### [Instructions for the task]
Beginning with the first line, transcribe the entries below exactly through the line containing "namespace Sys2Proof.Machine", inclusive.
------ Data shown
-- ==== Sys2Proof/Machine/Distribute.lean ====
section
/-! DEFINITION. The die distributors: what a core has free, admitting groups, gangs and die shares, back-fill and its age
limit, making room, stealing, and the return of a group's resources (R13, R15, R21, R289, R406 to R413, R435, R436). -/
namespace Sys2Proof.Machine
open Sys2Proof

/-- Changes a launch, if it exists. -/
def State.onLaunch (s : State) (id : Nat) (f : Launch → Launch) : State :=
  match s.launch? id with
  | some l => s.setLaunch (f l)
  | none => s

/-- A crew or access slice with nothing in it, at an address (R15). -/
def Crew.fresh (pcs : NMap Nat) (exited : Word) (quadrant : Nat) : Crew :=
  { v := [], s := [], p := [], t := [], acc := [], pc := pcs, exited := exited, wait := [], pass := [], aside := [], ld := 0, st := 0,
    cp := 0, tl := 0, partw := 32, parks := [], hmode := false, tcause := 0, tfirst := 0, tfaddr := 0, latch := [], log := [],
    qlog := [], stall := none, age := 0, yielded := false, quadrant := quadrant, collTraps := [],
    unwatched := none, pendBar := none }

/-! ### Free counts of a core (Table 14-11) -/

/-- What groups take of a core: group slots, crew slots, vector, uniform, tile and accumulator registers, queue rows, block
store buffer granules. -/
structure Use where
  groups : Nat
  crews : Nat
  vector : Nat
  uniform : Nat
  tiles : Nat
  accs : Nat
  rows : Nat
  bsb : Nat
deriving DecidableEq, Repr

/-- What one group of a descriptor takes with `n` crews (Table 14-11). -/
def Desc.use (d : Desc) (n : Nat) : Use :=
  { groups := 1, crews := n, vector := d.nv * n, uniform := d.ns * n + d.nsa, tiles := d.nt * n, accs := d.na * n
    rows := ((d.fq.map (fun q => q.depth)).foldl (· + ·) 0) * n, bsb := d.bsbg }

/-- Two uses together. -/
def Use.add (a b : Use) : Use :=
  { groups := a.groups + b.groups, crews := a.crews + b.crews, vector := a.vector + b.vector, uniform := a.uniform + b.uniform
    tiles := a.tiles + b.tiles, accs := a.accs + b.accs, rows := a.rows + b.rows, bsb := a.bsb + b.bsb }

/-- Nothing in use. -/
def Use.zero : Use := ⟨0, 0, 0, 0, 0, 0, 0, 0⟩

/-- A use stays within the full counts of a core (R13, Table 14-11). -/
def Use.fits (u : Use) : Bool :=
  decide (u.groups ≤ 16) && decide (u.crews ≤ 48) && decide (u.vector ≤ 3072) && decide (u.uniform ≤ 4096) && decide (u.tiles ≤ 128)
    && decide (u.accs ≤ 64) && decide (u.rows ≤ 1024) && decide (u.bsb ≤ 64)

/-- A group holds resources of its core: it is not saved (R432 step 7). -/
def Group.resident (g : Group) : Bool :=
  match g.phase with
  | .saved _ => false
  | _ => true

/-- Transactions of a group are under way. -/
def State.transacting (s : State) (gid : Nat) : Bool := s.remote.any (fun r => decide (r.gid = gid))

/-- Groups that hold resources of core `c`, apart from those of a list: a saved one until its transactions are complete (R432). -/
def State.holders (s : State) (c : Nat) (out : List Nat) : List Group :=
  s.groups.filter (fun g => (g.resident || s.transacting g.id) && decide (g.loc.flat = c) && !out.contains g.id)

/-- What some groups take together. -/
def usedBy (gs : List Group) : Use := gs.foldl (fun u g => u.add (g.desc.use g.crews.length)) Use.zero

/-- The scratchpad runs that some groups hold: first row and rows. -/
def runsHeld (gs : List Group) : List (Nat × Nat) :=
  (gs.filter (fun g => decide (g.desc.scr256 ≠ 0))).map (fun g => (g.scrBase, g.desc.scr256))

/-- The first row of the lowest free run of `n` rows (R409). -/
def freeRun (held : List (Nat × Nat)) (n : Nat) : Option Nat :=
  let starts := (0 :: held.map (fun r => r.1 + r.2)).filter (fun b => decide (b + n ≤ 2048) && !(held.any (fun r => decide (b < r.1 + r.2 ∧ r.1 < b + n))))
  if n = 0 then some 0
  else match starts with
    | [] => none
    | b :: r => some (r.foldl min b)

/-- A core can admit a group of a descriptor with `n` crews, the groups of a list not counted: its scratchpad run. -/
def State.coreFits (s : State) (c : Nat) (d : Desc) (n : Nat) (out : List Nat) : Option Nat :=
  let gs := s.holders c out
  if ((usedBy gs).add (d.use n)).fits then freeRun (runsHeld gs) d.scr256 else none

/-- The cores of die `d` that admit groups: neither retired nor quarantined (R503, R504). -/
def State.enabledCores (s : State) (d : Nat) : List Nat :=
  (natsFrom (d * 96) 96).filter (fun c => !(s.core c).quarantined && !s.retired d (c % 96))

/-- Free crew slots of a core. -/
def State.freeCrews (s : State) (c : Nat) : Nat := 48 - (usedBy (s.holders c [])).crews

/-- Of the cores of a list that can admit a group, the one with the most free crew slots, ties to the lowest (R409). -/
def State.chooseCore (s : State) (cs : List Nat) (d : Desc) (n : Nat) : Option (Nat × Nat) :=
  let ok := cs.filterMap (fun c => (s.coreFits c d n []).map (fun b => (c, b)))
  match ok with
  | [] => none
  | x :: r => some (r.foldl (fun (best : Nat × Nat) y => if s.freeCrews best.1 < s.freeCrews y.1 then y else best) x)

/-! ### Admitting one group (R15, R413) -/

/-- Crews on each quadrant of a core. -/
def State.quadrantLoad (s : State) (c : Nat) : List Nat :=
  let qs := (s.holders c []).flatMap (fun g => g.crews.map (fun k => k.quadrant))
  (natsFrom 0 4).map (fun q => (qs.filter (fun x => x = q)).length)

/-- The quadrant with the fewest crews, ties to the lowest (R413). -/
def leastQuadrant (load : List Nat) : Nat :=
  let m := load.foldl min (load.headD 0)
  (load.findIdx? (fun x => x = m)).getD 0

/-- The quadrants of `n` crews placed one after the other. -/
def placeCrews : Nat → List Nat → List Nat
  | 0, _ => []
  | n + 1, load =>
    let q := leastQuadrant load
    q :: placeCrews n (lset load q (lget 0 load q + 1))

/-- The position of flat core `c`. -/
def posOf (c : Nat) : Pos := ⟨c / 96, c / 12 % 8, c % 12⟩

/-- The order number of the next admission: one above those of the groups there are. -/
def State.nextOrder (s : State) : Nat := (s.groups.map (fun g => g.order)).foldl max 0 + 1

/-- Inherited values put into a crew: key (crew × 256 + register) × 32 + lane (R21). -/
def inheritCrew (vals : NMap Word) (u : Nat) : NMap Word :=
  vals.filterMap (fun x => if x.1 / 8192 = u ∧ x.2 ≠ 0 then some (x.1 % 8192, x.2) else none)

/-- A new group with linear number `n` of a launch, at its entry points with every register zero (R15). -/
def newGroup (s : State) (l : Launch) (n gang core scr : Nat) (inherited : Option (NMap Word)) : Group :=
  let d := l.desc
  let nx := l.ngroups.1
  let ny := l.ngroups.2.1
  let crew := fun (x : Nat × Nat) =>
    let c := Crew.fresh (allLanes.map (fun i => (i, d.exec))) 0 x.1
    match inherited with
    | some m => { c with v := inheritCrew m x.2 }
    | none => c
  { id := s.nextId, launch := l.id, g := n, ctx := l.ctx, queue := l.queue, prio := l.prio, part := l.part, pos := posOf core, loc := posOf core
    desc := d, launchId := BitVec.ofNat 32 l.launchId, gid := (n % nx, n / nx % ny, n / nx / ny), ngroups := l.ngroups
    param := l.param, paramLen := l.paramLen, crews := (placeCrews l.crews (s.quadrantLoad core)).zipIdx.map crew
    slice := if d.access = 0 then Crew.fresh [] (BitVec.allOnes 32) 0 else Crew.fresh [(0, d.access)] 0 0
    fq := [], bq := [], handles := [], bars := [], bsb := [], flights := [], cmds := [], scrBase := scr, scratch := []
    committed := false, chain := inherited.isSome, retired := 0, phase := .live, pend := [], slot := none, gang := gang
    order := s.nextOrder, since := s.now (core / 96), coupled := 0, wanted := none, qreplays := [] }

/-- Drops the lines of a core's L1 whose tracked bit is clear, dirty bytes written back first (R333, R334). -/
def State.dropUntracked (s : State) (v : View) (c : Nat) : State :=
  (s.core c).l1.foldl (fun (t : State) (x : Nat × L1Line) => if x.2.tracked then t else t.evictLine v c x.1) s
------------
### [Response]
-- ==== Sys2Proof/Machine/Distribute.lean ====
section
/-! DEFINITION. The die distributors: what a core has free, admitting groups, gangs and die shares, back-fill and its age
limit, making room, stealing, and the return of a group's resources (R13, R15, R21, R289, R406 to R413, R435, R436). -/
namespace Sys2Proof.Machine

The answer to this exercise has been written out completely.